The top-most process in a UNIX system has PID (Process ID) 1 and is usually the init process. The Init process is the first userspace application started on a system and is started by the kernel at boottime. The kernel is looking in a few predefined paths (and the init kernel parameter). If no such application is found, the system will panic().

See init/main.c:kernel_init

if (!try_to_run_init_process("/sbin/init") ||
    !try_to_run_init_process("/etc/init") ||
    !try_to_run_init_process("/bin/init") ||
    !try_to_run_init_process("/bin/sh"))
    return 0;
panic("No working init found.  Try passing init= option to kernel. "
      "See Linux Documentation/admin-guide/init.rst for guidance.");

All processes in UNIX has a parent/child relationship which builds up a big relationship-tree. Some resources and permissions are inherited from parent to child such as UID and cgroup restrictions.

As in the real world, with parenthood(为人父母) comes obligations(义务). For example: What is usually the last line of your main()-function? Hopfully something like

return EXIT_SUCCESS;

All processes exits with an exit code that tells us if the operation was sucessful or not. Who is interested in this exit code anyway? In the real world, the parents are interested in their children’s result, and so even here. The parent is responsible to wait(2) on their children to terminate just to fetch its exit code. But what if the parent died before the child?
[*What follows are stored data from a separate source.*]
theorem logObj_keep {b0 : State} (group : Nat) (tenant : Nat) (opcode : Nat) (a : Nat) (b : Nat) {s : State} (hs : Keep b0 s) :
    Keep b0 (logObj group tenant opcode a b s) := by
  unfold logObj
  with_reducible
    repeat' first
      | assumption | intro _ | apply logRec_keep | fail_if_no_progress apply Keep.upd | dsimp only | split

theorem logFirst_keep {b0 : State} (mark : Nat) (group : Nat) (tenant : Nat) (a : Nat) {s : State} (hs : Keep b0 s) :
    Keep b0 (logFirst mark group tenant a s) := by
  unfold logFirst
  with_reducible
    repeat' first
      | assumption | intro _ | apply logObj_keep | fail_if_no_progress apply Keep.upd | dsimp only | split

theorem State.storeSlots_keep {b0 : State} (x : Queue) (sl : List Slot) {s : State} (hs : Keep b0 s) :
    Keep b0 (State.storeSlots s x sl) := by
  unfold State.storeSlots
  with_reducible
    repeat' first
      | assumption | intro _ | apply State.writeMem_keep | fail_if_no_progress apply Keep.upd | apply Keep.foldl
      | dsimp only | split

theorem State.takeSlots_keep {b0 : State} (t : Nat) (q : Nat) (n : Nat) {s : State} (hs : Keep b0 s) :
    Keep b0 (State.takeSlots s t q n) := by
  unfold State.takeSlots
  with_reducible
    repeat' first
      | assumption | intro _ | apply State.setQueue_keep | fail_if_no_progress apply Keep.upd | dsimp only | split

theorem State.addSlots_keep {b0 : State} (t : Nat) (q : Nat) (sl : List Slot) {s : State} (hs : Keep b0 s) :
    Keep b0 (State.addSlots s t q sl) := by
  unfold State.addSlots
  with_reducible
    repeat' first
      | assumption | intro _ | apply State.setQueue_keep | apply State.storeSlots_keep
      | fail_if_no_progress apply Keep.upd | dsimp only | split

theorem deliverPart_keep {b0 : State} (p : Nat) (ident : Nat) {s : State} (hs : Keep b0 s) :
    Keep b0 (deliverPart p ident s) := by
  unfold deliverPart
  with_reducible
    repeat' first
      | assumption | intro _ | fail_if_no_progress apply Keep.upd | dsimp only | split

theorem deliver_keep {b0 : State} (t : Nat) (ident : Nat) {s : State} (hs : Keep b0 s) :
    Keep b0 (deliver t ident s) := by
  unfold deliver
  with_reducible
    repeat' first
      | assumption | intro _ | apply deliverPart_keep | fail_if_no_progress apply Keep.upd | dsimp only | split

theorem deliverFill_keep {b0 : State} (t : Nat) (q : Nat) (occ : Nat) {s : State} (hs : Keep b0 s) :
    Keep b0 (deliverFill t q occ s) := by
  unfold deliverFill
  with_reducible
    repeat' first
      | assumption | intro _ | apply deliver_keep | fail_if_no_progress apply Keep.upd | dsimp only | split

theorem noticeRaw_keep {b0 : State} (t : Nat) (ncode : Nat) (det : List Word) {s : State} (hs : Keep b0 s) :
    Keep b0 ((noticeRaw t ncode det s).1) := by
  unfold noticeRaw
  with_reducible
    repeat' first
      | assumption | intro _ | apply State.setTenant_keep | apply State.setQueue_keep | apply State.addSlots_keep
      | apply deliverFill_keep | fail_if_no_progress apply Keep.upd | dsimp only | split

theorem noticeOnly_keep {b0 : State} (t : Nat) (ncode : Nat) (det : List Word) {s : State} (hs : Keep b0 s) :
    Keep b0 (noticeOnly t ncode det s) := by
  unfold noticeOnly
  with_reducible
    repeat' first
      | assumption | intro _ | apply noticeRaw_keep | fail_if_no_progress apply Keep.upd | dsimp only | split

theorem notice_keep {b0 : State} (t : Nat) (ncode : Nat) (det : List Word) {s : State} (hs : Keep b0 s) :
    Keep b0 (notice t ncode det s) := by
  unfold notice
  with_reducible
    repeat' first
      | assumption | intro _ | apply logRec_keep | apply noticeOnly_keep | fail_if_no_progress apply Keep.upd
      | dsimp only | split

theorem noticeAll_keep {b0 : State} (ts : List Nat) (ncode : Nat) (det : List Word) {s : State} (hs : Keep b0 s) :
    Keep b0 (noticeAll ts ncode det s) := by
  unfold noticeAll
  with_reducible
    repeat' first
      | assumption | intro _ | apply notice_keep | fail_if_no_progress apply Keep.upd | apply Keep.foldl | dsimp only
      | split

theorem noticeAllOnly_keep {b0 : State} (ts : List Nat) (ncode : Nat) (det : List Word) {s : State} (hs : Keep b0 s) :
    Keep b0 (noticeAllOnly ts ncode det s) := by
  unfold noticeAllOnly
  with_reducible
    repeat' first
      | assumption | intro _ | apply noticeOnly_keep | fail_if_no_progress apply Keep.upd | apply Keep.foldl
      | dsimp only | split

theorem logNotice_keep {b0 : State} (ts : List Nat) (tenant : Nat) (ncode : Nat) (det : List Word) {s : State} (hs : Keep b0 s) :
    Keep b0 (logNotice ts tenant ncode det s) := by
  unfold logNotice
  with_reducible
    repeat' first
      | assumption | intro _ | apply logRec_keep | apply noticeAllOnly_keep | fail_if_no_progress apply Keep.upd
      | dsimp only | split

theorem postItem_keep {b0 : State} (t : Nat) (q : Nat) (sl : List Slot) {s : State} (hs : Keep b0 s) :
    Keep b0 (postItem t q sl s) := by
  unfold postItem
  with_reducible
    repeat' first
      | assumption | intro _ | apply State.addSlots_keep | apply deliverFill_keep | apply notice_keep
      | fail_if_no_progress apply Keep.upd | dsimp only | split

theorem dropCmd_keep {b0 : State} (id : Nat) {s : State} (hs : Keep b0 s) : Keep b0 (dropCmd id s) := by
  unfold dropCmd
  with_reducible
    repeat' first
      | assumption | intro _ | fail_if_no_progress apply Keep.upd | dsimp only | split

theorem postReply_keep {b0 : State} (t : Nat) (r : ReplyInfo) (final : Option Nat) {s : State} (hs : Keep b0 s) :
    Keep b0 (postReply t r final s) := by
  unfold postReply
  with_reducible
    repeat' first
      | assumption | intro _ | apply State.setQueue_keep | apply postItem_keep | apply dropCmd_keep
      | fail_if_no_progress apply Keep.upd | dsimp only | split

theorem setCmd_keep {b0 : State} (c : Cmd) {s : State} (hs : Keep b0 s) : Keep b0 (setCmd c s) := by
  unfold setCmd
  with_reducible
    repeat' first
      | assumption | intro _ | fail_if_no_progress apply Keep.upd | dsimp only | split

theorem countReset_keep {b0 : State} (t : Nat) (st : Status) {s : State} (hs : Keep b0 s) :
    Keep b0 (countReset t st s) := by
  unfold countReset
  with_reducible
    repeat' first
      | assumption | intro _ | apply State.setTenant_keep | fail_if_no_progress apply Keep.upd | dsimp only | split

theorem chainEnd_keep {b0 : State} (t : Nat) (q : Nat) (id : Nat) (st : Status) {s : State} (hs : Keep b0 s) :
    Keep b0 (chainEnd t q id st s) := by
  unfold chainEnd
  with_reducible
    repeat' first
      | assumption | intro _ | apply State.setQueue_keep | fail_if_no_progress apply Keep.upd | dsimp only | split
Lets go back to the init process. The init process has several tasks, and one is to adopt “orphaned” (called zombie) child processes. Why? Because all processes will return an exit code and will not terminate completely until someone is listen for what they have to say. The init process is simply wait(2):ing on the exit code, throw it away and let the child die. Sad but true, but the child may not rest i peace otherwise. The operating system expects the init process to reap adopted children. Otherwise the children will exist in the system as a zombie and taking up some kernel resources and consume a slot in the kernel process table.

PID 1 in containers#

Containers is a concept that isolate processes in different namespaces. Example of such namespaces are PID, users, networking and filesystem. To create a container is quite simple, just create a new process with clone(2) and provide relevant flags to create new namespaces for the process.

The flags related to namespaces are listed in include/uapi/linux/sched.h:

#define CLONE_NEWPID                0x20000000      // New pid namespace
#define CLONE_NEWCGROUP             0x02000000      // New cgroup namespace
#define CLONE_NEWUTS                0x04000000      // New utsname namespace
#define CLONE_NEWIPC                0x08000000      // New ipc namespace
#define CLONE_NEWUSER               0x10000000      // New user namespace
#define CLONE_NEWPID                0x20000000      // New pid namespace
#define CLONE_NEWNET                0x40000000      // New network namespace

All processes is running in a “container-context” because the processes allways executes in a namespace. On a system “without containers”, all processes still have one common namespace that all processes is using.

When using CLONE_NEWPID, the kernel will create a new PID namespace and let the newly created process has the PID 1. As we already know, the PID 1 process has a very special task, namely to kill all orphaned(孤儿) children. This PID 1 process could be any application (make, bash, nginx, ftp-server or whatever) that is missing this essential adopt-and-slay-mechanism(收养机制). If the reaping is not handled, it will result in zombie-processes. This was a real problem not long time ago for Docker containers (google Docker and zombies to see what I mean). Nowadays we have the –init flag on docker run to tell the container to use tini (https://github.com/krallin/tini), a zombie-reaping init process to run with PID 1.

When PID 1 dies#

This is the reason to why I’m writing this post. I was wondering who is killing PID 1 in a container since we learned that a PID 1 may not die under any circumstances. PID 1 in cointainers is obviosly an exception from this golden rule, but how does the kernel differentiate between init processes in different PID namespaces?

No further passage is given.